# Herfing with Navydoc



## n3uka (Nov 13, 2006)

Sometimes you are just in the right place at the right time. 
I was in Gaithersburg and just happened to call Dave - 68trishield. 
He mentioned that Paul might be heading up for a smoke. 
Hopped in the car and shot up.

We grabbed some sushi and then headed to the Davidus in Urbana, MD

The guest of honor - decisions, decisions









The smokes of honor 









Can you tell Dave is enjoying his '70s Dunhill Partagas 151









Kiwi Michelle joined us via Skype

















Ted - smokin-machinist rounded out our motley crew









It was a great night. Thanks for letting me be part of it.


----------



## 68TriShield (May 15, 2006)

Paul and I ended up have dinner and cigars 3 nights this week.He's a great guy if you ever get the chance to herf with him.Dave and Ted ain't too shabby either :tu

Good times....


----------



## havana_lover (Feb 15, 2007)

glad to see you guys had a great time.. wish I could have joined ya!

Thanks for the pics


----------



## JCK (Nov 9, 2006)

what a great lookin herf !


----------



## n2advnture (Aug 9, 2004)

Damn fellas! You have to give me a shout next time!

~Mark


----------



## RPB67 (Mar 26, 2005)

Whoa !!

Nice looking time there....nice...:tu


----------



## Mr.Maduro (Aug 2, 2006)

Looks like a great time was had by all!! :ss


----------



## chibnkr (May 2, 2007)

Paul is the man. A great guy all around. Just don't tell him that I found a few more La China Ideales in my Lissador... LOL!


----------



## Sean9689 (Nov 9, 2005)

Anytime you can herf with Doc, it's a good time.
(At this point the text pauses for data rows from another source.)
/-- A pass over one well-formed RX frame emits its payload and leaves nothing (R77). -/
theorem decodePass_packIn (op : Byte) {p : Bytes} (q : Byte) (fits : p.length ≤ 65535) :
    decodePass (packIn op p q) = .ok ([], [.emit p]) := by
  have empty : decodePass [] = .ok ([], []) := decodePass_waiting (Or.inl (Nat.zero_le 10))
  simpa [packIn] using decodePass_frame (op := op) (q := q) (cs := rxChecksum op p q) fits empty

/-- Settles O50: a well-formed frame's pass is the same for every opcode and sequence byte, and no chunk's effect reads the
transmit path. -/
theorem opcodeAndSequenceAreNotChecked : Obligations.OpcodeAndSequenceAreNotChecked := by
  refine ⟨fun s op p q empty fits admits => ?_, fun c s v x => feedChunk_transmitPath c s v x s.result⟩
  have room : Admits s (packIn op p q).length := by rwa [packIn, rxBytes_length]
  refine exec_feed_pass room ?_
  rw [empty, List.nil_append]
  exact decodePass_packIn op q fits

end Sys2Proof.Machine
end

section
/-! PROOF. What reaches the decoder in a closed session (44_session.md R88). -/

namespace Sys2Proof.Machine

open Safety

/-- A well-formed arrival is its bytes at the decoder (R71). -/
theorem exec_arrival_of_wellFormed {i : Instr} {c : Bytes} (arrives : arrival i = some c) (wf : i.wellFormed = true)
    (s : State) : exec i s = feedChunk c s := by
  rcases exec_arrival arrives with ⟨ill, -⟩ | ⟨-, eq⟩
  · exact absurd wf (by simp [ill])
  · exact eq s

/-- Settles O43: the decoder asks for the session before it looks at the chunk, and each arrival row goes through it. -/
theorem feedInClosedIsRejected : Obligations.FeedInClosedIsRejected :=
  fun i c s arrives wf closed =>
    ⟨calc exec i s
        _ = feedChunk c s := exec_arrival_of_wellFormed arrives wf s
        _ = .next (raised s .closed) := feedChunk_closed c closed, rfl⟩

end Sys2Proof.Machine
end

section
/-! PROOF. Which statuses which transactions end in (60_exceptions.md R95 to R100), and NOT_IMPLEMENTED, which the CPU
operations alone raise (R97). -/

namespace Sys2Proof.Machine

open Safety

@[simp] theorem Result.status_raised (st : Status) : (Result.raised st).status = st := rfl

/-- Settles O57: every case of `exec` writes its result, and names the session and the transaction that its status asks for. -/
theorem statusesByTransaction : Obligations.StatusesByTransaction := by
  intro i s t run
  have ends {r : Result} {u : State} (e : exec i s = .next u) (writes : u.result = some r) : t.result = some r := by
    obtain rfl := Host.Outcome.next.inj (run.symm.trans e)
    exact writes
  rcases exec_cases i s with ⟨r, refused⟩ | ⟨send, closed, rejected⟩ | ⟨-, opened, st, why, raises⟩ |
    ⟨-, opened, o, p, -, -, sends⟩ | ⟨op, p, q, rfl, -, pack⟩ | ⟨b, m, n, rfl, -, -, sum⟩ | ⟨c, chunk, closed, rejected⟩ |
    ⟨c, k, es, -, ⟨opened, -⟩, -, -, pass⟩ | ⟨rfl, close⟩ | ⟨rfl, reset⟩
  · exact nomatch run.symm.trans refused
  · exact ⟨.raised .closed, ends rejected rfl, Or.inr (Or.inr (Or.inr ⟨rfl, closed, Or.inl send⟩))⟩
  · refine ⟨.raised st, ends raises rfl, Or.inr ?_⟩
    rcases why with ⟨o, operation, reason, mem, rfl⟩ | ⟨rfl, cpu⟩
    · exact Or.inl ⟨o, reason, rfl, opened, operation, mem⟩
    · exact Or.inr (Or.inl ⟨rfl, opened, cpu⟩)
  · exact ⟨.okFrame _, ends sends rfl, Or.inl ⟨rfl, Or.inl opened⟩⟩
  · exact ⟨.okFrame _, ends pack rfl, Or.inl ⟨rfl, Or.inr ⟨rfl, rfl⟩⟩⟩
  · exact ⟨.okValue _, ends sum rfl, Or.inl ⟨rfl, Or.inr ⟨rfl, rfl⟩⟩⟩
  · exact ⟨.raised .closed, ends rejected rfl,
      Or.inr (Or.inr (Or.inr ⟨rfl, closed, Or.inr (Option.isSome_of_eq_some chunk)⟩))⟩
  · exact ⟨.okEvents es, ends pass rfl, Or.inl ⟨rfl, Or.inl opened⟩⟩
  · exact ⟨.ok, ends close rfl, Or.inl ⟨rfl, Or.inr ⟨rfl, rfl⟩⟩⟩
  · exact ⟨.ok, ends reset rfl, Or.inl ⟨rfl, Or.inr ⟨rfl, rfl⟩⟩⟩

/-- `SEND` with selector 07 is the row of cpuCardRequest (R69). -/
theorem exec_send_cpuCardRequest (args : List Arg) (s : State) :
    exec (.send 0x07 args) s = exec (.sendCpuCardRequest args) s := rfl

/-- `SEND` with selector 08 is the row of cpuGeneralCommand (R70). -/
theorem exec_send_cpuGeneralCommand (args : List Arg) (s : State) :
    exec (.send 0x08 args) s = exec (.sendCpuGeneralCommand args) s := rfl

/-- Settles O21: the two CPU rows and their selectors are commands whose builders only raise NOT_IMPLEMENTED, and of the
statuses a transaction can have (O57) only theirs is NOT_IMPLEMENTED. -/
theorem notImplementedByCpuOperationsOnly : Obligations.NotImplementedByCpuOperationsOnly := by
  refine ⟨fun s args opened => ?_, fun i s t run result => ?_⟩
  · have card : exec (.sendCpuCardRequest args) s = .next (raised s .notImplemented) :=
      sendCommand_error (c := .cpuCardRequest) opened rfl
    have general : exec (.sendCpuGeneralCommand args) s = .next (raised s .notImplemented) :=
      sendCommand_error (c := .cpuGeneralCommand) opened rfl
    exact ⟨card, general, (exec_send_cpuCardRequest args s).trans card, (exec_send_cpuGeneralCommand args s).trans general⟩
  · obtain ⟨r, some_r, status⟩ := statusesByTransaction i s t run
    obtain rfl := Option.some.inj (result.symm.trans some_r)
    rw [Result.status_raised] at status
    rcases status with ⟨ok, -⟩ | ⟨o, reason, validation, -⟩ | ⟨-, -, cpu⟩ | ⟨closed, -⟩
    · cases ok
    · cases validation
    · exact cpu
    · cases closed

end Sys2Proof.Machine
end

section
/-! PROOF. The byte form of the transactions (30_encoding.md R45): each row reads back what it writes, and has one
spelling; and what a step takes. -/

namespace Sys2Proof

open Machine

/-! ### Reading a row behind its code -/

theorem decode_sendCode (o : Operation) (r : Bytes) : decode (sendCode o ++ r) = getSendOperands o r := by
  calc decode (sendCode o ++ r) = getSendRow (opcode o :: r) := rfl
    _ = getSendOperands o r := by simp [getSendRow, bind, Except.bind]

theorem decode_cpuCardRequest (r : Bytes) :
    decode (opcode .cpuCardRequest :: r)
      = (do let x ← getList getArg r; .ok (.sendCpuCardRequest x.1, x.2)) := rfl

theorem decode_cpuGeneralCommand (r : Bytes) :
    decode (opcode .cpuGeneralCommand :: r)
      = (do let x ← getList getArg r; .ok (.sendCpuGeneralCommand x.1, x.2)) := rfl

theorem decode_rxFrameBytes {op : Byte} {payload : Bytes} {seq cs t : Byte} (fits : payload.length ≤ maxPayload)
    (rest : Bytes) :
    decode (rxFrameBytes op payload seq cs t ++ rest) = .ok (.rxFrame op payload seq cs t, rest) := by
  have layout : rxFrameBytes op payload seq cs t ++ rest
      = hdrIn ++ (op :: hiByte (lengthField payload.length) :: loByte (lengthField payload.length) ::
          (payload ++ (seq :: cs :: t :: rest))) := by
    simp [rxFrameBytes, bigEndian]
  calc decode (rxFrameBytes op payload seq cs t ++ rest)
    _ = getRxFrame (op :: hiByte (lengthField payload.length) :: loByte (lengthField payload.length) ::
          (payload ++ (seq :: cs :: t :: rest))) := by rw [layout]; rfl
    _ = .ok (.rxFrame op payload seq cs t, rest) := by
      simp [getRxFrame, be16_lengthField fits, bind, Except.bind]

theorem getSend_putList (selector : Byte) (args : List Arg) (rest : Bytes) :
    getSend (selector :: putList putArg args ++ rest) = .ok (.send selector args, rest) := by
  simp [getSend, bind, Except.bind]

theorem getPack_putBytes (op : Byte) (payload : Bytes) (seq : Byte) (rest : Bytes) :
    getPack (op :: (putBytes payload ++ [seq]) ++ rest) = .ok (.pack op payload seq, rest) := by
  simp [getPack, bind, Except.bind]

theorem getSum_putBytes (bytes : Bytes) (start stop : Nat) (rest : Bytes) :
    getSum (putBytes bytes ++ putNat start ++ putNat stop ++ rest) = .ok (.sum bytes start stop, rest) := by
  simp [getSum, bind, Except.bind]

theorem getFeed_putBytes (chunk rest : Bytes) : getFeed (putBytes chunk ++ rest) = .ok (.feed chunk, rest) := by
  simp [getFeed, bind, Except.bind]

/-- Settles O4: the code of each row leads the decoder to the row's reader, which reads each operand back from its
writer. -/
theorem decodeOfEncode : Obligations.DecodeOfEncode := by
  intro i rest encodable
  cases i
  case sendReboot => exact decode_sendCode .reboot rest
  case sendHandshake => exact decode_sendCode .handshake rest
  case sendBeeperAndLed | sendCardSelectCancel | sendCardPending | sendM1CardTestRequest | sendM1DownloadPasswordList
      | sendM1ReadContentByKey | sendM1WriteContentByKey | sendM1ReadContentByCommand | sendM1WriteContentByCommand =>
    simp only [encode, List.append_assoc, decode_sendCode]
    simp [getSendOperands, bind, Except.bind]
  case sendCpuCardRequest args =>
    simp only [encode, List.cons_append, decode_cpuCardRequest, getArgs_putArgs]
    rfl
  case sendCpuGeneralCommand args =>
    simp only [encode, List.cons_append, decode_cpuGeneralCommand, getArgs_putArgs]
    rfl
  case rxFrame op payload seq cs t => exact decode_rxFrameBytes (by simpa [Instr.encodable] using encodable) rest
  case rxResyncMark => rfl
  case send selector args => exact getSend_putList selector args rest
  case pack op payload seq => exact getPack_putBytes op payload seq rest
  case sum bytes start stop => exact getSum_putBytes bytes start stop rest
  case feed chunk => exact getFeed_putBytes chunk rest
  case close => rfl
  case reset => rfl

/-! ### One spelling per row -/

theorem bind_eq_ok {α β : Type} {x : Except DecodeError α} {f : α → Except DecodeError β} {b : β} :
    (x >>= f) = .ok b ↔ ∃ a, x = .ok a ∧ f a = .ok b := by
  cases x with
  | error e => simp [bind, Except.bind]
  | ok a => simp [bind, Except.bind]

theorem getSendOperands_ok {o : Operation} {r rest : Bytes} {i : Instr} (h : getSendOperands o r = .ok (i, rest)) :
    sendCode o ++ r = encode i ++ rest ∧ i.encodable = true := by
  cases o <;> simp only [getSendOperands, bind_eq_ok, Prod.exists, Except.ok.injEq, Prod.mk.injEq] at h
  case reboot =>
    obtain ⟨rfl, rfl⟩ := h
    exact ⟨rfl, rfl⟩
  case handshake =>
    obtain ⟨rfl, rfl⟩ := h
    exact ⟨rfl, rfl⟩
  case beeperAndLed =>
    obtain ⟨bt, r₁, e₁, bc, r₂, e₂, lt, r₃, e₃, lf, r₄, e₄, rfl, rfl⟩ := h
    rw [getOptional_ok getInt_ok e₁, getOptional_ok getInt_ok e₂, getOptional_ok getInt_ok e₃,
      getOptional_ok getInt_ok e₄]
    exact ⟨by simp [encode], rfl⟩
  case cardSelectCancel =>
    obtain ⟨d, r₁, e₁, rfl, rfl⟩ := h
    rw [getInt_ok e₁]
    exact ⟨by simp [encode], rfl⟩
  case cardPending =>
    obtain ⟨d, r₁, e₁, rfl, rfl⟩ := h
    rw [getInt_ok e₁]
    exact ⟨by simp [encode], rfl⟩
  case m1CardTestRequest =>
    obtain ⟨t, r₁, e₁, rfl, rfl⟩ := h
    rw [getInt_ok e₁]
    exact ⟨by simp [encode], rfl⟩
  case m1DownloadPasswordList =>
    obtain ⟨gs, r₁, e₁, rfl, rfl⟩ := h
    rw [getOptional_ok (getList_ok getGroup_ok) e₁]
    exact ⟨by simp [encode], rfl⟩
  case m1ReadContentByKey =>
    obtain ⟨block, r₁, e₁, pt, r₂, e₂, rfl, rfl⟩ := h
    rw [getInt_ok e₁, getInt_ok e₂]
    exact ⟨by simp [encode], rfl⟩
  case m1WriteContentByKey =>
    obtain ⟨block, r₁, e₁, pt, r₂, e₂, content, r₃, e₃, rfl, rfl⟩ := h
    rw [getInt_ok e₁, getInt_ok e₂, getBytes_ok e₃]
    exact ⟨by simp [encode], rfl⟩
  case m1ReadContentByCommand =>
    obtain ⟨block, r₁, e₁, pt, r₂, e₂, password, r₃, e₃, rfl, rfl⟩ := h
    rw [getInt_ok e₁, getInt_ok e₂, getBytes_ok e₃]
    exact ⟨by simp [encode], rfl⟩
  case m1WriteContentByCommand =>
    obtain ⟨block, r₁, e₁, pt, r₂, e₂, password, r₃, e₃, content, r₄, e₄, rfl, rfl⟩ := h
    rw [getInt_ok e₁, getInt_ok e₂, getBytes_ok e₃, getBytes_ok e₄]
    exact ⟨by simp [encode], rfl⟩
  case cpuCardRequest => cases h
  case cpuGeneralCommand => cases h
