-- ==== Sys2Proof/Machine/Accuracy.lean ====
section
/-! DEFINITION. The accuracy contract of 44_log.md R103 and 45_exp.md R119 (00_scope.md R15, R18) as a computable test of
one answer: rational bounds of the logarithm from the series of `ln((1+z)/(1-z))`. A free `LOGF` or `EXPF` is held
to this test (log entry 11). -/

namespace Sys2Proof.Machine

/-- `2^k` as a rational. -/
def pow2 (k : Int) : Rat := if 0 ≤ k then ((2 ^ k.toNat : Nat) : Rat) else 1 / ((2 ^ (-k).toNat : Nat) : Rat)

/-- `floor(log2 q)` of a positive rational. -/
def floorLog2 (q : Rat) : Int :=
  let k : Int := (q.num.natAbs.log2 : Int) - (q.den.log2 : Int)
  if pow2 k ≤ q then k else k - 1

/-- `z + z^3/3 + z^5/5 + ...`, the first `n` terms: `1/2 * ln((1+z)/(1-z))` from below when `0 <= z < 1`. -/
def halfLogSum (z : Rat) : Nat → Rat
  | 0 => 0
  | n + 1 => halfLogSum z n + z ^ (2 * n + 1) / ((2 * n + 1 : Nat) : Rat)

/-- How many terms of the series are taken; the bounds are then less than `2^-200` apart. -/
def seriesTerms : Nat := 64

/-- A lower and an upper bound of `ln((1+z)/(1-z))` for `0 <= z < 1`. -/
def logRatioLower (z : Rat) : Rat := 2 * halfLogSum z seriesTerms
@[inherit_doc logRatioLower] def logRatioUpper (z : Rat) : Rat :=
  2 * (halfLogSum z seriesTerms + z ^ (2 * seriesTerms + 1) / (1 - z ^ 2))

/-- Bounds of `ln 2 = ln((1 + 1/3)/(1 - 1/3))`. -/
def ln2Lower : Rat := logRatioLower (1 / 3)
@[inherit_doc ln2Lower] def ln2Upper : Rat := logRatioUpper (1 / 3)

/-- For a positive `q = 2^k * t` with `t` in `[1, 2)`: the `z` with `t = (1+z)/(1-z)`. -/
def reducedRatio (q : Rat) : Rat :=
  let t := q / pow2 (floorLog2 q)
  (t - 1) / (t + 1)

/-- A lower and an upper bound of `ln q` for a positive `q`. -/
def lnLower (q : Rat) : Rat :=
  let k := floorLog2 q
  (k : Rat) * (if 0 ≤ k then ln2Lower else ln2Upper) + logRatioLower (reducedRatio q)
@[inherit_doc lnLower] def lnUpper (q : Rat) : Rat :=
  let k := floorLog2 q
  (k : Rat) * (if 0 ≤ k then ln2Upper else ln2Lower) + logRatioUpper (reducedRatio q)

/-- The value of a finite lane as a rational (00_scope.md R11). -/
def ratOf (b : W32) : Rat := (signedUnits b : Rat) / ((2 ^ 149 : Nat) : Rat)

/-- `ulp` of a value of binary exponent `k` (00_scope.md R15). -/
def ulpAt (k : Int) : Rat := pow2 (max k (-126) - 23)

/-- The answer `y` is finite and within `n` ULP of `ln(f32(x))`, for a positive finite `x` other than 1 (44_log.md
R103). -/
def logWithin (n : Nat) (x y : W32) : Bool :=
  let lo := lnLower (ratOf x)
  let hi := lnUpper (ratOf x)
  let near := if 0 < lo then lo else -hi
  let u := ulpAt (floorLog2 near)
  isFinite y && decide (0 < near) && decide (ratOf y - n * u ≤ lo) && decide (hi ≤ ratOf y + n * u)

/-- The binary exponent of `exp(x)`: the largest `k` with `k * ln 2 <= x`. -/
def expExponent (x : Rat) : Int := if 0 ≤ x then (x / ln2Upper).floor else (x / ln2Lower).floor

/-- The answer `y` is finite and within `n` ULP of `exp(f32(x))` (45_exp.md R119): `y - n*u <= exp(x) <= y + n*u`, put
as bounds of `x` by logarithms. -/
def expWithin (n : Nat) (x y : W32) : Bool :=
  let q := ratOf x
  let u := ulpAt (expExponent q)
  let a := ratOf y - n * u
  let b := ratOf y + n * u
  isFinite y && (decide (a ≤ 0) || decide (lnUpper a ≤ q)) && decide (0 < b) && decide (q ≤ lnLower b)

end Sys2Proof.Machine
end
Only one week away!


----------



## RenoB (Oct 12, 2005)

Sweet!

Good times fer sure 

Look forward to meeting ya next week Paul, the corruptor of my corruptor :tu


----------



## 68TriShield (May 15, 2006)

n2advnture said:


> Damn fellas! You have to give me a shout next time!
> 
> ~Mark


You haven't made to one yet after saying you would Mark.This time would have been different ?


----------



## Guest (Sep 28, 2007)

Sounds like a great time guys! :ss


----------



## Dux (Oct 4, 2006)

Nice!!! Sounds like you guys had a blast :tu


----------



## hova45 (Jun 17, 2007)

Dave did look super happy with that dunhill:ss


----------



## Darrell (Aug 12, 2007)

Nothing like hanging out with fellow top notch BOTLs. I bet you had a blast! :tu


----------



## icehog3 (Feb 20, 2005)

Looks like a great herf with 4 stellar Gorilla!! Life doesn't get much better than that.


----------



## stevieray (Sep 28, 2006)

I've said it before and I'll say it again.....There's some fine herfing done in MD!!! ...and 68Trishield is usually in the middle of it


----------



## Seanohue (Oct 2, 2006)

stevieray said:


> I've said it before and I'll say it again.....There's some fine herfing done in MD!!! ...and 68Trishield is usually in the middle of it


He's ALWAYS in the middle of it :tu

Looks like a great time, too bad this didn't happen two weeks from now or I could have joined you guys :ss


----------



## Old Sailor (Jul 27, 2006)

Looks like a super time was had by all. Herfed with Paul at the Shack, awesome BOTL.:tu:tu:tu


----------



## n2advnture (Aug 9, 2004)

68TriShield said:


> This time would have been different ?


:r It's all about timing bro :tu


----------



## 68TriShield (May 15, 2006)

n2advnture said:


> :r It's all about timing bro :tu


Dammit Jim!!!!


----------



## icehog3 (Feb 20, 2005)

68TriShield said:


> Dammit Jim!!!!


I'm a simple country doctor!


----------



## LasciviousXXX (Oct 12, 2004)

Mmmmm..... Jubilaums :dr


Paul is the man, I look forward to herfing with him again soon. Thanks for the pics boys!


----------



## Guest (Sep 29, 2007)

I've had the honor of herfing with both Dave and Paul on several occassions. Always a fantastic time. :tu:ss


----------



## Zoomschwortz (Jul 14, 2006)

Thanks for the pictures.

Looks like everyone had a great time.


----------



## Kiwi Michelle (Aug 2, 2006)

Well I was kinda there too!! Was that me you were talking to on the laptop?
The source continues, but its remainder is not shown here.